By: Becky Eason, CFP®

A personal catastrophe is something that no one wants to think about. Most of us go through life with the mentality of “it won’t happen to me,” but unfortunately at some point in your life you will likely be impacted by an accident, disability or premature death of yourself or a loved one. Obviously this quickly becomes a very emotional, stressful and overwhelming time and the last thing you want is added stress of wondering how you are going to pay your bills while continuing to take care of yourself and loved ones. This is where the importance of having adequate insurance comes into effect.  Now stay with me, this isn’t a sales pitch and we don’t sell any insurance products. 

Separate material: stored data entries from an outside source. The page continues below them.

-- ==== Sys2Proof/Laws/Decode.lean ====
section
/-! SUPPORT. The fields of a command word: reading them back from the word, and the word from them
(30_encoding.md R81), and the words that use some fields only, under the masks of R113 to R121. -/

namespace Sys2Proof

@[simp] theorem CmdFields.ofWord_toWord (f : CmdFields) : CmdFields.ofWord f.toWord = f := by
  obtain ⟨opc, off, mask, sh, hi, rsv⟩ := f
  simp only [CmdFields.ofWord, CmdFields.toWord, CmdFields.mk.injEq]
  refine ⟨?_, ?_, ?_, ?_, ?_, ?_⟩
  · apply BitVec.eq_of_getLsbD_eq; intro i h; interval_cases i <;> simp
  · apply BitVec.eq_of_getLsbD_eq; intro i h; interval_cases i <;> simp
  · apply BitVec.eq_of_getLsbD_eq; intro i h; interval_cases i <;> simp
  · apply BitVec.eq_of_getLsbD_eq; intro i h; interval_cases i <;> simp
  · simp
  · apply BitVec.eq_of_getLsbD_eq; intro i h; interval_cases i <;> simp

@[simp] theorem CmdFields.toWord_ofWord (w : Word) : (CmdFields.ofWord w).toWord = w := by
  apply BitVec.eq_of_getLsbD_eq
  intro i hi
  interval_cases i <;> simp [CmdFields.ofWord, CmdFields.toWord]

theorem mask_off (opc off : Byte) :
    ({ opc := opc, off := off } : CmdFields).toWord &&& 0xFFFF00FF = opc.setWidth 32 := by
  apply BitVec.eq_of_getLsbD_eq
  intro i hi
  interval_cases i <;> simp [CmdFields.toWord]

theorem mask_offHi (opc off : Byte) (hi : Bool) :
    ({ opc := opc, off := off, hi := hi } : CmdFields).toWord &&& 0xF7FF00FF = opc.setWidth 32 := by
  apply BitVec.eq_of_getLsbD_eq
  intro i hi
  interval_cases i <;> simp [CmdFields.toWord]

theorem mask_offSh (opc off : Byte) (sh : BitVec 3) :
    ({ opc := opc, off := off, sh := sh } : CmdFields).toWord &&& 0xF8FF00FF = opc.setWidth 32 := by
  apply BitVec.eq_of_getLsbD_eq
  intro i hi
  interval_cases i <;> simp [CmdFields.toWord]

theorem mask_offMaskSh (opc off mask : Byte) (sh : BitVec 3) :
    ({ opc := opc, off := off, mask := mask, sh := sh } : CmdFields).toWord &&& 0xF80000FF =
      opc.setWidth 32 := by
  apply BitVec.eq_of_getLsbD_eq
  intro i hi
  interval_cases i <;> simp [CmdFields.toWord]

/-- An accepted command is the one given, with RSV and every unused field 0 (R82). -/
theorem accept_eq_ok {u : UsedFields} {f : CmdFields} {i j : Instr} :
    accept u f i = .ok j ↔ f.rsv = 0 ∧ unusedZero u f = true ∧ i = j := by
  unfold accept
  split
  · exact ⟨fun h => (nomatch h), fun h => absurd h.1 ‹_›⟩
  · split <;> simp_all

end Sys2Proof
end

The purpose of disability insurance is to supplement lost wages in the event that you are no longer able to work. Alarmingly, according to the CDC, it is estimated that 1 in 4 adults in the U.S have a disability or will become disabled at some point. Therefore, disability insurance is a very important insurance, but not everyone needs it. If you are one of the many who depend on your paycheck to pay your bills then there is a good chance that you need disability insurance. Some cases when disability insurance isn't needed include: 1) if you have sufficient assets saved that can be used to pay for your living expenses, 2) if you have another household member who has an income and you are able live solely off their income, 3) or you are retired. Disability insurance comes in the form of Social Security Disability Insurance, Short Term Disability, and / or Long Term Disability.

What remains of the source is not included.